Bannisterite is a phyllosilicate mineral named in honor of mineralogist and x-ray crystallographer Dr. Frederick Allen Bannister (1901–1970). It is chemically similar to tamaite, a calcium-dominant member of the ganophyllite group. It was previously identified as ganophyllite in 1936, but it is more structurally related to the stilpnomelane group. It was approved by the IMA in 1967.

== Properties ==
Bannisterite grows in flat platy aggregates. It has smooth cleavages without ruling.

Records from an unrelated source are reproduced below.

-- ==== Sys2Proof/Certificates/Slice0/Obligations.lean ====
section
/-! DEFINITION. The statements for the provers, from the manual's numbered rules. A statement that
says where a command has its effect ends in `Leads`: the command answers a next state. Where it
speaks through `Settles`, `WorkFollows` or `Scanned`, what follows in the step (the banks, a read
kept for its job, the move into force, the composer's decision, the arbiter's scan) does so at the
step's end and in that order: the model's inference (log 4). -/

open Sys2Proof Sys2Proof.Machine

/-! ## The queue and the step -/

/-- A step runs the command at the front of the queue on the state with the queue's rest. The
model's choice (log 3): an empty queue passes one second of the slow clock in REST, while the rest
wake counter stands above 1, and otherwise changes nothing. -/
def Obligations.StepRunsTheFrontCommand : Prop :=
  (∀ (c : Instr) (rest : List Instr) (s : State),
    s.pending = c :: rest → step s = exec c (s.setPending rest)) ∧
  ∀ s : State, s.pending = [] →
    (s.live = true ∧ s.chip.power = .rest ∧ 1 < s.chip.restWake →
      step s = .next (s.setChip { s.chip with restWake := s.chip.restWake - 1 })) ∧
    (¬(s.live = true ∧ s.chip.power = .rest ∧ 1 < s.chip.restWake) → step s = .next s)

/-- No command faults, none is refused, and none reads or changes the queue behind it. That the
manual stops the part nowhere is the model's inference (log 25), and that a command whose occasion
is absent answers the state unchanged is its choice (log 1). -/
def Obligations.EveryCommandCompletes : Prop :=
  ∀ (c : Instr) (s : State), Leads c s fun t => t.pending = s.pending

/-! ## Resets -/

/-- The values the manual gives after a POWER reset, but for those of log 5 and log 23. The build
set holds all 16 zones (R105), and no round is open until the checks' end, where start-up fills the
set and opens the START round (R58, R177 steps 6 and 7). -/
def Obligations.PowerResetValues : Prop :=
  let s := State.reset
  (s.render.zones = List.replicate 16 ⟨false, 0, 0, 0⟩ ∧
    s.render.applied = List.replicate 16 ⟨0, 0, 0⟩ ∧ s.render.pendingGain = none ∧
    s.render.limited = List.replicate 16 0 ∧
    ∀ i, Table.get zeroMatrix s.render.table i = ⟨⟨0, 0, 0⟩, ⟨0, 0, 0⟩, ⟨0, 0, 0⟩⟩) ∧
  (s.driver.banks = List.replicate 16 ⟨.render, ⟨0, 0, 0⟩, .park, .active, 0⟩ ∧
    s.driver.load = List.replicate 16 ⟨0, 0, 0⟩ ∧ s.driver.pilotLoad = ⟨0, 0, 0⟩ ∧
    s.driver.samples = 0 ∧ s.driver.pilotDrive = ⟨0, 0, 0⟩ ∧ s.driver.rows = [] ∧
    ∀ x y, s.laneCode x y = ⟨0, 0, 0⟩) ∧
  (s.composer.levels = ⟨2, 2, 1, 0⟩ ∧ s.composer.gainPending = false ∧
    s.composer.thermalPending = false ∧ s.composer.scrubPending = false ∧
    s.composer.buildSet = [0, 1, 2, 3, 4, 5, 6, 7, 8, 9, 10, 11, 12, 13, 14, 15] ∧
    s.composer.running = none ∧ s.composer.parked = false ∧ s.composer.stack = [] ∧
    s.composer.staging = .empty ∧ s.composer.deferred = none ∧ s.composerStopped = true ∧
    s.composer.suspensions = 0) ∧
  (s.store.waiting = ⟨none, none, none, none, none⟩ ∧ s.store.phasePointer = 0 ∧
    s.store.phaseTable = [.composer, .linkA, .composer, .linkB, .composer, .service, .composer,
      .driftSave, .composer, .linkA, .composer, .linkB, .composer, .service, .composer,
      .driftSave] ∧
    s.store.scrubPointer = 0 ∧ s.store.programFailures = 0 ∧ s.store.scrubFailures = 0 ∧
    s.store.saveFailures = 0 ∧ s.store.port = .startUp) ∧
  (s.thermal.temps = List.replicate 16 400 ∧ s.thermal.meanLoad = List.replicate 16 0 ∧
    s.thermal.ticks = 0 ∧ s.thermal.round = none ∧ s.thermal.sampleAfterTake = false) ∧
  (s.wear.clearMarks = List.replicate 16 .clear ∧ s.wear.state = .idle ∧
    s.wear.settleTimer = 0 ∧ s.wear.staleRead = none ∧ s.wear.changed = false ∧
    s.wear.results = ⟨.none, .none, .none⟩ ∧
    s.wear.ratios = ⟨0, 0, 0⟩ ∧ s.wear.misses = 0 ∧ s.wear.sequences = 0) ∧
  (s.gain.zones = List.replicate 16 ⟨0, .r, ⟨0, 0, 0⟩, false, false⟩ ∧
    s.gain.tileCapacity = 0 ∧ s.gain.weakest = 0 ∧ s.gain.shortCount = 0 ∧
    s.gain.cappedCount = 0 ∧ s.gain.ceilingUsed = 0 ∧ s.gain.runs = 0) ∧
  (s.sensors.queue = [] ∧ s.sensors.inFlight = none ∧ s.sensors.tag = 0 ∧
    s.sensors.temps = List.replicate 4 ⟨0, none⟩ ∧
    s.sensors.light = ⟨0, ⟨none, none, none⟩⟩ ∧
    s.sensors.counts = List.replicate 5 ⟨0, 0, 0⟩ ∧ s.sensors.late = 0 ∧
    s.sensors.checkFailures = 0) ∧
  (s.authority.holder = none ∧ s.authority.pendingTake = none ∧ s.authority.output = .blanked ∧
    s.authority.holdingTime = 0 ∧ s.authority.lastSent = none ∧ s.authority.reports = 0 ∧
    s.authority.changes = 0 ∧ s.authority.holdings = 0 ∧
    s.authority.record = ⟨0, ⟨⟨16384, 0, 0⟩, ⟨0, 16384, 0⟩, ⟨0, 0, 16384⟩⟩, 49152⟩) ∧
  (∀ l, (s.link l).state = .down ∧ (s.link l).credits = 0 ∧ (s.link l).prompts = [] ∧
    (s.link l).awaiting = false ∧ (s.link l).bulk = [] ∧ (s.link l).outstanding = .none ∧
    (s.link l).sends = [] ∧
    (s.link l).lastSequence = none ∧ (s.link l).resend = 0 ∧
    (s.link l).counts = ⟨0, 0, 0, 0, 0, 0, 0, 0, 0, 0⟩ ∧ (s.link l).stored = none ∧
    (s.link l).age = 0 ∧ (s.link l).fresh = false ∧ (s.link l).rowsDiscarded = 0 ∧
    (s.link l).wire = []) ∧
  (s.service.line = .awaitSync ∧ s.service.bitTime = none ∧ s.service.receiving = none ∧
    s.service.outstanding = none ∧ s.service.hold = none ∧ s.service.sends = [] ∧
    s.service.idle = 0 ∧ s.service.crcFailures = 0 ∧ s.service.framingDiscards = 0 ∧
    s.service.syncRejects = 0 ∧ s.service.answerDrops = 0 ∧ s.service.wire = []) ∧
  (s.timebase = ⟨0, 250, 600000, 2000, 1000, 600000⟩ ∧
    s.settings = ⟨100, 10, 250, 32, 288, 98304, [0, 1, 2, 3], 400, 10, 2000, 1000, 10, 30⟩ ∧
    s.chip.causes = [.power] ∧ s.chip.config = .opened ∧ s.chip.power = .run ∧
    s.chip.held = .none ∧ s.chip.restWake = 0 ∧ s.chip.resetDue = []) ∧
  ∀ f, Leads (.startupChecksDone f) s fun t =>
    t.composer.buildSet = [0, 1, 2, 3, 4, 5, 6, 7, 8, 9, 10, 11, 12, 13, 14, 15] ∧
    t.thermal.round = some ⟨[0, 1, 2, 3], false, false, true⟩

It is a pleochroic mineral, which is an optical phenomenon. Depending on which axis the mineral is being inspected on, it appears as it changes colors. on the x axis, the mineral is seen in a colorless to pale yellow color. Common impurities include zinc and sodium. It occurs in sulfuric zinc deposits, as well as at silicate-carbonate hosted zinc deposits. It is associated with quartz, baryte, fluorite, rhodonite, sphalerite, galena, calcite, the apophyllite group and the amphibole supergroup. It doesn't have luminescent properties, under long, or shortwave ultraviolet light. It has a type locality in the Benallt mine in Wales, United Kingdom, and in the Franklin mine, New Jersey, United States. It mainly consists of oxygen (44.64%) silicon (21.43%) and manganese (17.95%), but otherwise contains iron (5.23%), zinc (3.68%), aluminum (2.17%), magnesium (1.89%), hydrogen (1.09%), calcium (0.97%), potassium (0.84%) and sodium (0.12%). It is bladed, meaning it has thin lath-like crystals, and is prismatic, meaning the shape of the crystals are slender prisms. It has a barely detectable radioactivity due to it containing potassium. It has a 11.93 radioactivity measured in Gamma Ray American Petroleum Institute units. The concentration of the mineral measured per GRapi units is 8.39%.